I studied the design of intelligent data streaming systems: how to process unbounded data, what trade-offs windowing and approximation introduce, and where streaming beats batch for timely decision making. We elaborated on how streaming architectures behave under large-scale, data-intensive scenarios and where their applicability limits lie.

Information Fusion

The most research-oriented part of the course dealt with information fusion: reconstructing objects from multiple, possibly incomplete and inconsistent observations. Scalable fusion and information linkage are critical when a comprehensive picture of a subject requires large amounts of data from disparate sources, and we explored how these concepts accelerate new research directions in intelligent data management.
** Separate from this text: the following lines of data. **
-- ==== Sys2Proof/Config.lean ====
section
/-! DEFINITION. What is fixed for the engine (spec 00_scope.md R7), and the FREE VALUES: opaque constants without a body,
for the values the spec leaves unspecified. Nothing can be proved of what a free value is. -/

namespace Sys2Proof.Config

/-- The block's name and revision (00_scope.md R2). -/
def name : String := "libfat32-crc32-engine rev v7"

/-- The vendor label (00_scope.md R2). -/
def vendor : String := "nanolith"

/-- `POLY`: the reflected polynomial (R7). -/
def poly : Word32 := 0xEDB88320

/-- `INIT`: the register's initial value (R7). -/
def init : Word32 := 0xFFFFFFFF

/-- `XOROUT`: the final XOR value (R7). -/
def xorOut : Word32 := 0xFFFFFFFF

/-- `CHECK`: the CRC of ASCII "123456789" (R7, 41_crc32_function.md R80). -/
def check : Word32 := 0xCBF43926

/-- `N_CTX`: CRC contexts per engine (R7). -/
def contexts : Nat := 1

/-! Each free value is applied to the number of the engine and to its move counter (log 15). -/

/-- FREE VALUE (93_implementation_defined.md U4, log 4): `rsp_kind` while no response is held. -/
opaque idleRspKind : Nat → Nat → BitVec 2

/-- FREE VALUE (93_implementation_defined.md U4, log 4): `rsp_data` while no response is held. -/
opaque idleRspData : Nat → Nat → Word32

/-- FREE VALUE (93_implementation_defined.md U3, log 6): which of the words a host offered is taken, when it changed the
word under its offer. -/
opaque unstablePick : Nat → Nat → Nat

/-- FREE VALUE (60_exceptions.md R99, log 7): `crc` after a power loss, until reset. -/
opaque powerUpCrc : Nat → Nat → Word32

/-- FREE VALUE (60_exceptions.md R99, log 7): `rsp_pending` after a power loss, until reset. -/
opaque powerUpPending : Nat → Nat → Bool

/-- FREE VALUE (60_exceptions.md R99, log 7): `rsp_kind` after a power loss, until reset. It is a constant of its own, so that
nothing relates it to the kind of an idle edge before the loss. -/
opaque powerUpRspKind : Nat → Nat → BitVec 2

/-- FREE VALUE (60_exceptions.md R99, log 7): `rsp_data` after a power loss, until reset, a constant of its own too. -/
opaque powerUpRspData : Nat → Nat → Word32

end Sys2Proof.Config
end

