-- ==== Sys2Proof/Machine/Dispatch.lean ====
section
/-! DEFINITION. The meaning of each command (40_crc_commands.md R64). -/

namespace Sys2Proof.Machine

def exec (i : Instr) (s : State) : Host.Outcome State Fault Refusal :=
  match i with
  | .nop => Sys2Proof.Machine.execNop s
  | .crcInit => Sys2Proof.Machine.execCrcInit s
  | .crcByte b => Sys2Proof.Machine.execCrcByte b s
  | .crcRead => Sys2Proof.Machine.execCrcRead s

end Sys2Proof.Machine
end

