-- ==== Sys2Proof/Machine/Run.lean ====
section
/-! DEFINITION. Runs of the port-level machine and what is observed of them: the commands taken, the responses returned, and
the observation of a run (70_reset_and_hazards.md R107, R108); the schedule of a host that keeps its duties (R110). -/

namespace Sys2Proof.Machine

/-- The input ports at the next edge; none where the next move is a power loss (log 2). -/
def State.nextPorts (s : State) : Option PortIn :=
  match s.host with
  | [] => some lowPorts
  | .edge p :: _ => some p
  | .powerLoss :: _ => none

/-- The command the next step takes, if it takes one (70_reset_and_hazards.md R104). -/
def State.commandAt (s : State) : Option CmdWord :=
  match s.nextPorts with
  | some p => if s.known && s.takesCommand p then some (s.takenWord p) else none
  | none => none

/-- The response the host takes at the next step, if it takes one (70_reset_and_hazards.md R105). -/
def State.responseAt (s : State) : Option Response :=
  match s.nextPorts with
  | some p => if s.known && s.givesResponse p then s.heldResponse else none
  | none => none

/-- `k` steps, stopping at the first fault or refusal. -/
def runSteps : Nat → State → Host.Outcome State Fault Refusal
  | 0, s => .next s
  | k + 1, s =>
    match step s with
    | .next t => runSteps k t
    | .fault r => .fault r
    | .refused r => .refused r

/-- The commands taken in `k` steps, in order. -/
def commandsTaken : Nat → State → List CmdWord
  | 0, _ => []
  | k + 1, s =>
    s.commandAt.toList ++
      match step s with
      | .next t => commandsTaken k t
      | .fault _ => []
      | .refused _ => []

/-- The responses the host takes in `k` steps, in order. -/
def responsesTaken : Nat → State → List Response
  | 0, _ => []
  | k + 1, s =>
    s.responseAt.toList ++
      match step s with
      | .next t => responsesTaken k t
      | .fault _ => []
      | .refused _ => []

/-- The observation of a run: "its list of responses, in order, together with the final `crc`" (70_reset_and_hazards.md
R108). -/
structure Observation where
  responses : List Response
  crc : Word32
deriving DecidableEq, Repr

/-- What the host has seen of a run so far (70_reset_and_hazards.md R108, log 18). -/
structure HostView where
  /-- at the last edge the host offered a word that was not taken -/
  offering : Bool
  /-- commands taken whose response the host has not had -/
  awaiting : Nat
  /-- `crc` before the edge at which the host had the last response; before the first one, where the run began; none there
  where the engine has not been reset since power-up -/
  crc : Option Word32
deriving DecidableEq, Repr

/-- What the host has seen when a run begins. Of the state before the first reset R108 "says nothing". -/
def State.startView (s : State) : HostView where
  offering := !s.offered.isEmpty
  awaiting := if s.known && s.rspPending then 1 else 0
  crc := if s.known then some s.crc else none

/-- What the host has seen after the next step. Each command taken awaits its response, and only taking the response ends that;
one that a reset or a power loss discards is missing from then on (70_reset_and_hazards.md R100, R108). The `crc` shown with a
response is the register before the edge that takes it. Where that edge has `rst = 1` (log 10), R108 does not say whether the final
`crc` is that one or the 0xFFFFFFFF the edge leaves; that it is the one before the edge is the model's DESIGN CHOICE (log 18). -/
def State.viewAfter (s : State) (v : HostView) : HostView :=
  match s.nextPorts with
  | none => v
  | some p =>
    { offering := p.cmdValid && s.commandAt.isNone
      awaiting := v.awaiting + s.commandAt.toList.length - s.responseAt.toList.length
      crc := if s.responseAt.isSome then some s.crc else v.crc }

/-- What the host has seen after `k` steps, where it had seen `v` before them. -/
def hostView : Nat → HostView → State → HostView
  | 0, v, _ => v
  | k + 1, v, s =>
    match step s with
    | .next t => hostView k (s.viewAfter v) t
    | .fault _ => s.viewAfter v
    | .refused _ => s.viewAfter v

/-- A run that leaves the machine in `t` has ended: the host has no move left, offers nothing, and "has had the response to
its last command" and to each one before it (70_reset_and_hazards.md R108, log 18). -/
def HostView.ended (v : HostView) (t : State) : Bool := t.host.isEmpty && !v.offering && v.awaiting = 0

/-- The observation of the run of `k` steps from `s`: the responses the host took and `crc` before the edge at which it had
the last one. None where the run stops with a fault or a refusal, has not ended, or has no `crc` to show
(70_reset_and_hazards.md R108, log 18). -/
def observe (k : Nat) (s : State) : Option Observation :=
  match runSteps k s with
  | .next t =>
    if (hostView k s.startView s).ended t then
      (hostView k s.startView s).crc.map fun c => ⟨responsesTaken k s, c⟩
    else none
  | .fault _ => none
  | .refused _ => none

/-- The shortest schedule of a host that keeps its duties (70_reset_and_hazards.md R110): it offers each word at one edge and takes
its response at the next. Every such schedule: `keepsDuties` in Safety.lean. -/
def conformingHost (ws : List CmdWord) : List HostMove :=
  ws.flatMap fun w => [.edge (offerPorts w), .edge takePorts]

end Sys2Proof.Machine
end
Course Project: CyberSight Data Warehouse

I applied the warehousing and pipeline material in CyberSight_DW, building a data warehouse for security-oriented analytics end to end: source integration, a dimensional model, and the load pipeline feeding analysis-ready marts.

The course struck a good balance between conceptual knowledge and practical skills, and it sharpened how I think about the data layer that every serious AI system stands on.